1

Lof Sanck van S. Huybrecht

Geplaatst door Johan op 30 oktober 2013 in Andere liederen, Eigen werk, liedbladen, liederen |

St Hubertus lied

Op 3 november 1671 werd in de Sint-Lambertuskerk van Leefdaal bovenstaande “Lofzang van Sint-Huybrecht” gezongen. De verering voor deze heilige was dan al een paar honderd jaar bezig maar stond toen op z’n hoogtepunt, want pastoor Willem De Metser – hij kwam hier al ter sprake – had enkele jaren eerder (in 1662) een imposant schilderij laten maken door Gaspar De Crayer, dat de legende over de wonderbaarlijke bekering (in 683 op Goede Vrijdag) van Sint-Hubertus vertaalde naar klederdracht en gewoonten van de 17e eeuw. Een vrijwel identiek schilderij van dezelfde maker hing toendertijd ook in de St.-Jacobskerk (13e eeuw, sinds 1964 gesloten wegens grondverzakkingen) in Leuven.

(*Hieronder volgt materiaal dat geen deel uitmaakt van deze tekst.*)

-- ==== Sys2Proof/Machine/Ops.lean ====
section
/-!
DEFINITION. The named operations over the window and the registers: reading and writing the window (20_memory.md R47),
accepting a trigger (41_command_protocol.md R80), latching and completing a command (R83, R85), the outcomes of a
transport call (40_block_transfer.md R72, R78), and recording a fault (60_exceptions.md R134), which is all the block
has in the place of an exception (R140).
-/

namespace Sys2Proof.Machine

open Sys2Proof

/-! ### Draws -/

/-- The byte that draw number `k` from here gives (R10). -/
def State.free (s : State) (k : Nat) : Byte := Config.freeByte s.unit (s.draws + k)

/-- `n` draws have been taken. -/
def State.spend (s : State) (n : Nat) : State := { s with draws := s.draws + n }

/-- The transport's outcome for the call after this one is drawn. -/
def State.relink (s : State) : State :=
  { s with link := Config.freeLink s.unit s.draws, draws := s.draws + 1 }

/-! ### Register updates -/

/-- `BUF <- b`. -/
def State.withBuf (s : State) (b : Bytes 80) : State := { s with buf := b }

/-- `TRIG <- t`. -/
def State.withTrig (s : State) (t : Trigger) : State := { s with trig := t }

/-- `PCR[i] <- v`, the others unchanged (R20). -/
def State.withPcr (s : State) (i : Fin 3) (v : Bytes 32) : State := { s with pcr := s.pcr.set i v }

/-- `CTR[i] <- v`, the other unchanged (R22). -/
def State.withCtr (s : State) (i : Fin 2) (v : Word) : State := { s with ctr := s.ctr.set i v }

/-! ### Faults -/

/-- `raise Fault(kind)`: the step ends with the fault; nothing is saved and nothing is vectored (R134, R140). -/
def raiseFault (k : Fault) : Host.Outcome State Fault Refusal := .fault k

/-- `fault <- kind` (R134), the bookkeeping a run that goes on past the fault would carry. -/
def State.recordFault (s : State) (k : Fault) : State := { s with fault := some k }

/-! ### The window -/

/-- The byte of the field that stands at offset `a`, or nothing at the trigger and the reserved bytes, whose reads are
always draws (R14, R47). Every byte from 0x58 is a view of its field (R15), little-endian where it has 32 bits (R43). -/
def State.fieldByte (s : State) (a : Nat) : Option Byte :=
  if a < 0x50 then s.buf[a]?
  else if a < 0x54 then none
  else if a = 0x54 then some s.st0
  else if a = 0x55 then some s.st1
  else if a < 0x58 then none
  else if a < 0x5C then (le32 s.vbits)[a - 0x58]?
  else if a < 0x60 then (le32 s.vlocks)[a - 0x5C]?
  else if a < 0x64 then (le32 s.ctr[0])[a - 0x60]?
  else if a < 0x68 then (le32 s.ctr[1])[a - 0x64]?
  else if a < 0x70 then none
  else if a < 0x90 then s.user[a - 0x70]?
  else if a < 0xB0 then s.pcr[0][a - 0x90]?
  else if a < 0xD0 then s.pcr[1][a - 0xB0]?
  else if a < 0xF0 then s.pcr[2][a - 0xD0]?
  else s.uid[a - 0xF0]?

/-- The byte a host read finds at offset `a`, or nothing where R47 makes it a draw: while busy only the status pair can
be read. -/
def State.windowByte (s : State) (a : Nat) : Option Byte :=
  if s.busy ∧ ¬ (a = 0x54 ∨ a = 0x55) then none else s.fieldByte a

/-- The cells the host can read now, by rising offset: the window as data (R41). -/
def State.window (s : State) : List Host.Cell :=
  (List.range 0x100).filterMap fun a => (s.windowByte a).map fun b => (a, b)

/-- The canonical form of a list of cells: offsets rise strictly and stay in the window. -/
abbrev Memory.wf (m : List Host.Cell) : Prop :=
  m.Pairwise (fun x y => x.1 < y.1) ∧ ∀ c ∈ m, c.1 < 0x100

/-- The bounds and size checks of any transport call (R42, R46); the bounds come first (R137, log 10). -/
def transferFault (off n : Nat) : Option Fault :=
  if 0x100 < off + n then some .outOfWindow
  else if n = 0 ∨ 32 < n then some .transferSize
  else none

/-- The checks of a write, in the order of R47. -/
def writeFault (s : State) (off n : Nat) : Option Fault :=
  match transferFault off n with
  | some k => some k
  | none =>
    if s.busy then some .writeWhileBusy
    else if 0x54 < off + n then some .writeToReadOnly
    else if 0x50 < off + n then if off = 0x50 ∧ n = 4 then none else some .malformedTrigger
    else none

/-- The bytes of a read of `n` bytes at `off`, draws where R47 says so. -/
def State.readBytes (s : State) (off n : Nat) : List Byte :=
  (List.range n).map fun k => (s.windowByte (off + k)).getD (s.free k)

/-- `MemRead(off, n)` of R47: no effect on the device (R48). -/
def memRead (s : State) (off n : Nat) : Except Fault (List Byte × State) :=
  match transferFault off n with
  | some k => .error k
  | none => .ok (s.readBytes off n, s.spend n)

/-- The buffer with the bytes `v` stored from offset `off`; bytes past its end go nowhere. -/
@[irreducible] def overlay (b : Bytes 80) (off : Nat) (v : List Byte) : Bytes 80 :=
  Vector.ofFn fun k => if off ≤ k.val then (v[k.val - off]?).getD b[k] else b[k]

/-- Accepting a trigger write (R80, R81): busy is visible at once unless `stale_status_window`. How long the device
takes is drawn (R84, R87). -/
def acceptTrigger (s : State) (t : Trigger) : State :=
  { s with
    trig := t
    phase := .commandPending
    st0 := if s.staleStatusWindow then s.st0 else busyStatus
    st1 := if s.staleStatusWindow then s.st1 else s.free 0
    deviceDelay := Config.freeDelay s.unit s.draws
    draws := s.draws + 1 }

/-- The effect of a delivered write that `writeFault` lets through (R47). -/
def applyWrite (s : State) (off : Nat) (v : List Byte) : State :=
  if off = 0x50 then
    match v with
    | [a0, a1, a2, op] => acceptTrigger s ⟨a0, a1, a2, op⟩
    | _ => s
  else s.withBuf (overlay s.buf off v)

/-- `MemWrite(off, n, v)` of R47, `n` the length of `v`. -/
def memWrite (s : State) (off : Nat) (v : List Byte) : Except Fault State :=
  match writeFault s off v.length with
  | some k => .error k
  | none => .ok (applyWrite s off v)

/-! ### Transport calls -/

/-- How one transport call ends: with a result, with a transport failure, or as a model fault. -/
inductive CallResult (α : Type) where
  | done (a : α) (s : State)
  | failed (s : State)
  | fault (k : Fault)

/-- The chunk as it lands: byte `k` new where `landed` says so, else as it was (R78). -/
def landedChunk (landed : BitVec 32) (old : Nat → Byte) (v : List Byte) : List Byte :=
  v.mapIdx fun k x => if landed.getLsbD k then x else old k

/-- What a failed write leaves (R78): each byte of the chunk old or new, and a trigger write accepted or not (log 9). -/
def failedWrite (s : State) (off : Nat) (v : List Byte) (landed : BitVec 32) (accepted : Bool) : State :=
  if off = 0x50 then
    match landedChunk landed (fun k => (s.trig.bytes[k]?).getD 0) v with
    | [a0, a1, a2, op] =>
      if accepted then acceptTrigger s ⟨a0, a1, a2, op⟩ else s.withTrig ⟨a0, a1, a2, op⟩
    | _ => s
  else s.withBuf (overlay s.buf off (landedChunk landed (fun k => (s.buf[off + k]?).getD 0) v))

/-- One transport read: R47's effect when delivered, none on the block when it fails (R72, R78). -/
def transportRead (s : State) (off n : Nat) : CallResult (List Byte) :=
  match memRead s off n with
  | .error k => .fault k
  | .ok (bytes, t) =>
    match s.link with
    | .delivered => .done bytes t.relink
    | .failed _ _ => .failed s.relink

/-- One transport write: R47's effect when delivered, one of R78's outcomes when it fails. -/
def transportWrite (s : State) (off : Nat) (v : List Byte) : CallResult Unit :=
  match memWrite s off v with
  | .error k => .fault k
  | .ok t =>
    match s.link with
    | .delivered => .done () t.relink
    | .failed landed accepted => .failed (failedWrite s off v landed accepted).relink

/-! ### The device's two steps -/

/-- The latching half of ACCEPT (R83): the command and `BUF[0 +: n]` are latched, the status is busy, and how long the
device takes is drawn anew. -/
def latchCommand (s : State) (i : Instr) : State :=
  { s with
    lcmd := some ⟨s.trig, s.buf.toList.take (payloadLength i)⟩
    st0 := busyStatus
    st1 := s.free 0
    phase := .executing
    deviceDelay := Config.freeDelay s.unit s.draws
    draws := s.draws + 1 }

/-- The buffer a completed command leaves: the response and then draws; all draws after an error pair (R37, R38, R85). -/
@[irreducible] def completedBuf (s : State) (resp : List Byte) (pair : Byte × Byte) : Bytes 80 :=
  Vector.ofFn fun k =>
    if pair = successStatus then (resp[k.val]?).getD (s.free k.val) else s.free k.val

/-- The completion step of R85 after the command's own effects: response, final pair, Completed. -/
def completeCommand (s : State) (resp : List Byte) (pair : Byte × Byte) : State :=
  { s with
    buf := completedBuf s resp pair
    st0 := pair.1
    st1 := pair.2
    phase := .completed
    draws := s.draws + 80 }

end Sys2Proof.Machine
end

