/-- R60: a step of one instance leaves every other as it was. -/
def Obligations.InstancesShareNothing : Prop :=
  ∀ (devices : List State) (k j : Nat), j ≠ k → (advanceInstance devices k)[j]? = devices[j]?

/-- 41_command_protocol.md R87: from every state that meets the invariant, with a valid command accepted and a host
that only reads, the command reaches Completed in finitely many steps (D23, log 7). -/
def Obligations.AcceptedCommandsComplete : Prop :=
  ∀ s : State, s.Inv → s.busy = true → s.pendingValid → s.onlyReads →
    ∃ (n : Nat) (t : State), core.run n s = .next t ∧ t.phase = .completed

/-- 42_commands.md R102, R101 with 41_command_protocol.md R88, R89: an `increment` call of a machine at rest, with no
stale status, ends with the success pair and the counter increased by the addend, or with a transport failure, the poll
limit's among them if there is one (weak fairness D23, log 7; valid commands succeed D33, log 18; stale status D11, log
4). -/
def Obligations.IncrementCallCountsOrFails : Prop :=
  ∀ (s : State) (i a : Nat) (hi : i < 2), s.Inv → s.phase = .idle ∨ s.phase = .completed →
    s.task = .idle → s.calls = [.increment i a] → 1 ≤ a → a ≤ 255 → s.staleStatusWindow = false →
    ∃ (n : Nat) (t : State), core.run n s = .next t ∧ t.task = .idle ∧
      ((t.returned = s.returned ++ [.status 0xC3 0x00] ∧ t.ctr = s.ctr.set i (s.ctr[i] + BitVec.ofNat 32 a) ∧
          t.pcr = s.pcr) ∨
        ∃ call, (call = .pollLimit → s.pollLimit ≠ none) ∧
          t.returned = s.returned ++ [.error (.transportFailure call)])

/-- 30_encoding.md R71 (its decision D15, log 33): what each wrapper's call expands to, in opcode, arguments, payload,
response length and framing. INCREMENT alone is unchecked. -/
def Obligations.WrappersExpandAsTheTableSays : Prop :=
  hostPlan .nop = .frame ⟨0x00, 0, 0, 0, [], 0, .checked⟩ ∧
  (∀ (i : Fin 3) (d : List Byte), d.length ≤ 80 →
    ∃ i' n : Byte, i'.toNat = i.val ∧ n.toNat = d.length ∧
      hostPlan (.extend i.val d) = .frame ⟨0xE0, i', n, 0, d, 0, .checked⟩) ∧
  (∀ (m : Fin 256) (c : List Byte), c.length ≤ 80 →
    ∃ m' n : Byte, m'.toNat = m.val ∧ n.toNat = c.length ∧
      hostPlan (.quote m.val c) = .frame ⟨0xA0, m', n, 0, c, 32, .checked⟩) ∧
  (∀ (i : Fin 2) (a : Nat), 1 ≤ a → a ≤ 255 →
    ∃ i' a' : Byte, i'.toNat = i.val ∧ a'.toNat = a ∧
      hostPlan (.increment i.val a) = .frame ⟨0xC0, i', a', 0, [], 0, .pair⟩) ∧
  (∀ d : List Byte, d.length ≤ 80 →
    ∃ n : Byte, n.toNat = d.length ∧ hostPlan (.hkdf d) = .frame ⟨0xB0, n, 0, 0, d, 32, .checked⟩)

/-- 41_command_protocol.md R88 steps 2 and 5 (log 8): from a device that is not busy, the payload writes of `execute`
end with the payload at the start of the buffer and the trigger write next, and its response reads end with what the
framing makes of the buffer's first bytes; or either ends with a transport failure. Nothing else changes. -/
def Obligations.ExecuteMovesPayloadAndResponse : Prop :=
  (∀ (s : State) (data : List Byte) (x : Execute), s.fault = none → s.phase = .idle ∨ s.phase = .completed →
    s.task = .payload 0 data x → data ≠ [] → data.length ≤ 80 →
    ∃ (n : Nat) (t : State), core.run n s = .next t ∧
      t = { s with task := t.task, returned := t.returned, buf := t.buf, draws := t.draws, link := t.link } ∧
      ((t.task = .trigger x ∧ t.returned = s.returned ∧ t.buf = overlay s.buf 0 data) ∨
        (t.task = .idle ∧ (∃ call, t.returned = s.returned ++ [.error (.transportFailure call)]) ∧
          ∀ k : Fin 80, t.buf[k] = s.buf[k] ∨ ∃ h : k.val < data.length, t.buf[k] = data[k.val]))) ∧
  (∀ (s : State) (s0 s1 : Byte) (x : Execute), s.fault = none → s.phase = .idle ∨ s.phase = .completed →
    s.task = .response s0 s1 [] x → 1 ≤ x.responseLength → x.responseLength ≤ 80 →
    ∃ (n : Nat) (t : State), core.run n s = .next t ∧
      t = { s with task := .idle, returned := t.returned, draws := t.draws, link := t.link } ∧
      (t.returned = s.returned ++ [frameResult x s0 s1 (s.buf.toList.take x.responseLength)] ∨
        ∃ call, t.returned = s.returned ++ [.error (.transportFailure call)]))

Getijdenboek van Katharina van Kleve (1417-1479), afkomstig uit Pruisen maar in 1430 gehuwd met Arnold, hertog van Gelderland. Dit is de oudste bekende afbeelding van de verschijning aan Sint-Hubertus

Hubertus zou, volgens een hagiografie uit de 12e eeuw, en vooral volgens het daarop gebaseerde boekje dat Willem Zeebots (°1625 Leuven, pastoor van Wakkerzeel vanaf 1667, +1690 in de abdij van ’t Park – Heverlee) in 1665 uitbracht, tijdens de jacht ineens een stralend Kristusbeeld hebben herkend in het gewei van een hert en zich op slag hebben bekeerd. Hij werd een ijverig discipel van (Sint-) Lambertus, de bisschop van Maastricht en Luik, die hij na diens geweldadige dood in 705 zou opvolgen.

Hubertus zou als bisschop talrijke kerken hebben toegewijd aan zijn voorganger Sint-Lambertus.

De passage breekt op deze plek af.